- The Washington Times - Friday, December 29, 2000

This is a horror story and one which I hope "compassionate conservatism" will do something about after Jan. 20. The case was brought to my attention by the Pacific Legal Foundation.

First the chronology:

In spring 1989, Ocie Mills bought two small lots totaling half an acre in a Florida subdivision in Santa Rosa County, 20 miles east of Pensacola, on which to build a house for his son Carey. In preparation for construction, they dumped 19 loads of clean builder's sand on the lot. A 300-foot drainage ditch ran between the two lots. They drained the ditch to get rid of a mosquito breeding ground. The Florida Department of Environmental Regulation (FER) had ruled in advance that their actions did not affect wetlands and that no permit was needed for the work.

The U.S. Army Corps of Engineers disagreed with FER and brought father and son into federal court. They were charged and convicted by a jury under the federal 1977 Clean Water Act on four felony counts of knowingly discharging "fill material" in "wetlands" and "dredging a canal [in] navigable waters" without a federal permit.

For such monstrous crimes, father and son were each sentenced to 21 months in the federal prison camp at Saufley Field in Pensacola, each fined $5,000. Subsequently, they were denied eligibility for parole and ordered to restore the affected site within 90 days of their release.

The U.S. District judge barred testimony by FER employees that state officials had authorized placement of fill materials on the land and determined that the two lots were not a wetland as defined by U.S. Army Corps of Engineers regulations. I find it is hard to understand why the federal judge didn't indict the FER employees as co-conspirators with the Mills family.

Here is an example of a bureaucracy gone mad with power so that it corrupts a congressional law intended to protect the nation's waterways, aquifers and municipal water supplies from pollution. Under the Clean Water Act, you may not discharge dredged or fill material into "navigable waters" without a federal permit. Fine. But over the years the Corps of Engineers, says the Pacific Legal Foundation, has so broadened the term "navigable waters" that it includes "areas of dry land that need never be wet."

When the Mills were finally freed, a new ordeal began. They were hauled back to court in March 1991 charged with not having "restored" the property within 90 days to its pristine state. U.S. District Judge Roger Vinson went to the scene of the "crime" and then told the Corps of Engineers that the Millses "had complied with the site restoration plan."

In 1992, the Millses appeared before Judge Vinson and asked to have their felony convictions erased. Reluctantly, the judge upheld their convictions but in his decision he made two points:

(1) Congress had abdicated its authority by allowing the U.S. Army Corps of Engineers, an unelected administrative agency, to define environmental crimes.

(2) The Clean Water Act had been interpreted like something out of "Alice in Wonderland" by which, to quote his written decision, "a landowner who places clean fill dirt on … dry land may be imprisoned for … discharging pollutants into the navigable waters of the United States."

In 1996, an explosive event occurred.

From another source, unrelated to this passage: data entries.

/-- The image holds each part whole and valid or not at all (R187, R189), and does not change in a step that starts and ends in
RUNNING (R186).
Node time (R4, R9, R14) and the notice queue (R182 to R184) stay sound. -/
def Obligations.BasicsKept : Prop :=
  (∀ s t : State, step s = .next t →
        (ImageSound s → ImageSound t) ∧ (s.node = .running → t.node = .running → t.image = s.image))
    ∧ (∀ s t : State, step s = .next t →
        (NodeTimeSound s → NodeTimeSound t) ∧ (NoticesSound s → NoticesSound t))

/-- STARTUP stays idle, and RUNNING stays complete and locked once (R5, R182, R186, R190 to R193). -/
def Obligations.NodeStatesKept : Prop :=
  ∀ s t : State, StartupIdle s → RunningSound s → step s = .next t → StartupIdle t ∧ RunningSound t

/-- A block's arrivals are split among N_b and the rejection counts and make B at its end (R24, R25). -/
def Obligations.BlockSplitKept : Prop :=
  ∀ s t : State, ImageSound s → StartupIdle s → RunningSound s → BlockSplit s → step s = .next t → BlockSplit t

/-- The peer table and its rings stay sound (R97, R102, R105, R106). -/
def Obligations.PeersKept : Prop :=
  ∀ s t : State, StartupIdle s → PeersSound s → step s = .next t → PeersSound t

/-- The log and the pending list stay sound (R155, R157, R162, R165), and every record's V and g_red follow from its terms, with
none left REDUCED that meets the sealing conditions (R75, R165). -/
def Obligations.LogKept : Prop :=
  ∀ s t : State, LogSound s → step s = .next t → LogSound t ∧ (RecordsFormed s → RecordsFormed t)

/-- Once a record is SEALED it keeps everything but its flags while it stays in the log (R133, R165). -/
def Obligations.SealedStays : Prop :=
  ∀ (s t : State) (r r' : Record), LogSound s → step s = .next t → r ∈ s.eng.log → r.state = .sealed →
    r' ∈ t.eng.log → r'.number = r.number → r' = { r with flags := r'.flags }

/-- The loop table stays sound, its rates within the drift rate limit (R73, R137, R138). -/
def Obligations.LoopsKept : Prop :=
  ∀ s t : State, StartupIdle s → LoopsSound s → step s = .next t → LoopsSound t

/-- Every REDUCED record is pending or hangs on a loop that may still change, and the loops' members and ties stay in step with
the log (R135, R146, R165). -/
def Obligations.DriftKept : Prop :=
  ∀ s t : State, LogSound s → LoopsSound s → DriftSound s → step s = .next t → DriftSound t
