theorem witness_OccupationStarts :
    (committed .command 1).node = .running ∧ (committed .command 1).isBase = false ∧ (committed .command 1).ctl.state = .idle
      ∧ (committed .command 1).ctl.pendingMark = true
      ∧ (committed .command 1).ctl.nextHeader = some { header .stepped with settle := some 1 }
      ∧ (committed .command 0).ctl.nextHeader = some { header .stepped with settle := some 0 }
      ∧ (committed .command 1).identity.trigger = .command ∧ (committed .command 1).port.owed = false
      ∧ (committed .lineRise 1).identity.trigger = .lineRise ∧ (committed .lineFall 1).identity.trigger = .lineFall
      ∧ base.node = .running ∧ base.isBase = true ∧ base.ctl.state = .idle ∧ 0 < base.sampling.settle := by decide

theorem witness_TriggersRefused :
    (9 : Nat) < 10 ∧ idleRover.node = .startup ∧ rover.identity.trigger = .command
      ∧ (occupied .spot .settling 0).ctl.state = .settling ∧ (occupied .spot .recording 0).ctl.state = .recording
      ∧ (running .rover .lineRise).node = .running ∧ (running .rover .lineRise).identity.trigger = .lineRise
      ∧ (running .rover .lineFall).identity.trigger = .lineFall ∧ (running .rover .lineRise).isBase = false
      ∧ (running .rover .lineRise).ctl.state = .idle ∧ (running .rover .lineRise).ctl.pendingMark = false
      ∧ (running .rover .lineRise).identity.trigger ≠ .command ∧ rover.ctl.nextHeader = none ∧ rover.port.owed = false := by
  decide

theorem witness_IntakeOpens :
    (occupied .spot .settling 0).ctl.active = some (header .spot) ∧ (occupied .spot .settling 0).ctl.settleAt = some 12290000
      ∧ 12290000 ≤ (occupied .spot .settling 0).tb.nodeTime
      ∧ (withCtl (running .rover .lineRise) { state := .waiting }).ctl.state = .waiting
      ∧ (withCtl (running .rover .lineRise) { state := .waiting }).node = .running
      ∧ (withCtl (running .rover .lineRise) { state := .waiting }).identity.trigger = .lineRise
      ∧ base.isBase = true ∧ base.node = .running ∧ rover.ctl.state ≠ .waiting
      ∧ (occupied .stepped .waiting 1).ctl.state = .waiting ∧ (occupied .stepped .waiting 1).isBase = false := by decide

theorem witness_Endings :
    rover.ctl.state = .idle ∧ rover.node = .running ∧ rover.port.owed = false
      ∧ (occupied .spot .settling 0).ctl.state ≠ .idle ∧ (occupied .spot .settling 0).ctl.kept = 0
      ∧ (occupied .stepped .waiting 1).ctl.kept ≠ 0 ∧ (occupied .stepped .waiting 1).ctl.stepWaitAt = some 12345600
      ∧ 12345600 ≤ (occupied .stepped .waiting 1).tb.nodeTime
      ∧ (LoopsSound (occupied .stepped .waiting 1) ∧ DriftSound (occupied .stepped .waiting 1))
      ∧ LogSound (occupied .stepped .waiting 1)
      ∧ ({ osc := 100, ctl := { endUntil := some 100 } } : State).ctl.endUntil = some 100 := by
  refine ⟨rfl, rfl, rfl, by decide, rfl, by decide, rfl, by decide, witness_fresh rfl, ?_, rfl⟩
  refine ⟨by decide, by decide, by decide, ?_, by decide, by decide, ?_⟩ <;> intro _ h <;> cases h

theorem witness_StageAndAmend :
    (stagePayload (header .spot) none).length = 25 ∧ base.isBase = true ∧ rover.isBase = false
      ∧ parseHeader (stagePayload { header .spot with pointId := 0 } none) = .bad 1
      ∧ parseHeader (stagePayload (header .spot) none) = .ok (header .spot)
      ∧ rover.ctl.state = .idle ∧ (withCtl rover { state := .settling }).ctl.staged = none
      ∧ (occupied .spot .waiting 1).ctl.staged = some (header .spot) ∧ (occupied .spot .waiting 1).ctl.active = some (header .spot)
      ∧ (occupied .spot .settling 0).ctl.startTime + 90 * 1000 ≤ (occupied .spot .settling 0).tb.nodeTime
      ∧ (atTime (occupied .spot .settling 0) 12289999).tb.nodeTime < 12200000 + 90 * 1000
      ∧ (occupied .spot .waiting 1).ctl.kept < 3 ∧ 3 ≤ (occupied .spot .waiting 3).ctl.kept
      ∧ (LoopsSound (occupied .spot .waiting 3) ∧ DriftSound (occupied .spot .waiting 3))
      ∧ LogSound (occupied .spot .waiting 3) := by
  refine ⟨by decide, rfl, rfl, by decide, by decide, rfl, rfl, rfl, rfl, by decide, by decide, by decide, by decide,
    witness_fresh rfl, ?_⟩
  refine ⟨by decide, by decide, by decide, ?_, by decide, by decide, ?_⟩ <;> intro _ h <;> cases h

/-- Fields at the ends of their ranges: a point id of 999,999 with a preferred base 31 is in range, and 1,000,000 is not; of part 1, a
node id of 31 with trigger source 2 is in range, 0 is not, and 3 is not behind a role in range. -/
theorem witness_fields :
    FirstOut (StageField (stagePayload { header .spot with pointId := 1000000 } none)) 10 1
      ∧ FirstOut (StageField (stagePayload { header .spot with pointId := 999999, preferred := some 32 } none)) 10 8
      ∧ (∀ k, 1 ≤ k → k ≤ 10 → StageField (stagePayload { header .spot with pointId := 999999, preferred := some 31 } none) k)
      ∧ FirstOut (SetupField 1 [0#8, 0#8, 0#8]) (setupFields 1) 1 ∧ FirstOut (SetupField 1 [31#8, 1#8, 3#8]) (setupFields 1) 3
      ∧ (∀ k, 1 ≤ k → k ≤ setupFields 1 → SetupField 1 [31#8, 1#8, 2#8] k) := by
  refine ⟨⟨by decide, by decide, by simp only [StageField]; decide, fun j h h' => by omega⟩,
    ⟨by decide, by decide, by simp only [StageField]; decide, fun j h h' => ?_⟩, fun k h h' => ?_,
    ⟨by decide, by decide, by simp only [SetupField]; decide, fun j h h' => by omega⟩,
    ⟨by decide, by decide, by simp only [SetupField]; decide, fun j h h' => ?_⟩, fun k h h' => ?_⟩
  · interval_cases j <;> (simp only [StageField]; decide)
  · interval_cases k <;> (simp only [StageField]; decide)
  · interval_cases j <;> (simp only [SetupField]; decide)
  · rw [setupFields] at h'
    interval_cases k <;> (simp only [SetupField]; decide)

theorem witness_CommitTaken :
    rover.node = .running ∧ rover.port.owed = false ∧ base.isBase = true ∧ rover.isBase = false ∧ rover.ctl.staged = none
      ∧ (occupied .spot .waiting 1).ctl.staged = some (header .spot) := by decide

theorem witness_HoldExpiryTaken :
    LogSound logged ∧ LogSound (heldBy [recent]) ∧ LogSound (heldBy [])
      ∧ (⟨2, 12345600, 12345600⟩ : PendingEntry) ∈ logged.eng.waiting ∧ 12345600 ≤ logged.tb.nodeTime
      ∧ (select (heldBy [recent, ⟨51, 12345601, 930, 1, false, false, false⟩]) (header .spot) 12345600).final = true
      ∧ (select (heldBy [recent]) (header .spot) 12345600).outcome = .held
      ∧ (select (heldBy []) (header .spot) 12345600).outcome = .awaited :=
  ⟨witness_logSound, witness_logSound, witness_logSound, by decide, by decide, by decide, by decide, by decide⟩

theorem witness_SelectionSound :
    (select (heldBy [recent, ⟨51, 12345601, 930, 1, false, false, false⟩]) (header .spot) 12345600).outcome = .bracketed
      ∧ (select selecting (header .spot) 6010000).outcome = .stepNear
      ∧ (select (heldBy [recent]) (header .spot) 12345600).outcome = .held
      ∧ (select (heldBy []) (header .spot) 12345600).outcome = .awaited
      ∧ (select rover (header .spot) 12345600).outcome = .modelFallback
      ∧ (selecting.peers.entries.map PeerEntry.id).Nodup
      ∧ (selecting.peers.entries.map fun e : PeerEntry => e.ring.isSome) = [true, true, true]
      ∧ (∀ n, (selecting.peers.rings.get n).samples.Pairwise fun a b => a.seq < b.seq ∧ a.mid < b.mid) := by
  refine ⟨by decide, by decide, by decide, by decide, by decide, by decide, by decide, ?_⟩
  intro n
  cases n <;> decide

/-- Chapter 7, "Selections at a rover": the samples that bracket occupation 21's mid-time, and occupation 22's that holds. -/
theorem witness_SelectionSound_samples :
    Brackets selecting 6010000 (baseEntry 3 1000000 2000000 .r0) ⟨47, 6000000, 1760, 1, false, false, false⟩
        ⟨48, 6015000, 3400, 1, true, false, false⟩
      ∧ Holds selecting 6050000 (baseEntry 5 1300000 2100000 .r1) ⟨210, 6040000, 900, 0, false, false, false⟩ :=
  ⟨⟨⟨[], [⟨50, 6045000, 3500, 1, false, false, false⟩], rfl⟩, by decide, by decide, by decide⟩,
    rfl, by decide, by decide⟩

One of the jurors who had voted for the Millses conviction called the senior Mills and told a story of what is surely serious juror misconduct during the jury deliberations. The juror said Ocie Mills had threatened environmental people with a gun, an event which was not introduced in the trial but it influenced the jury which convicted.

The Millses, aided by the Pacific Legal Foundation, are going back to the U.S. Supreme Court, which had turned them down once before, requesting a new trial on the grounds that their right to a trial "by an impartial jury" had been violated. This battle against an entrenched bureaucracy has been under way for 11 years and it is time a new administration began to rein in these officials or did the Congress which passed the Clean Water Act intend that people like the Millses should be jailed for non-existent crimes? It's time the American people got an answer.

Arnold Beichman, a research fellow at the Hoover Institution, is a columnist for The Washington Times.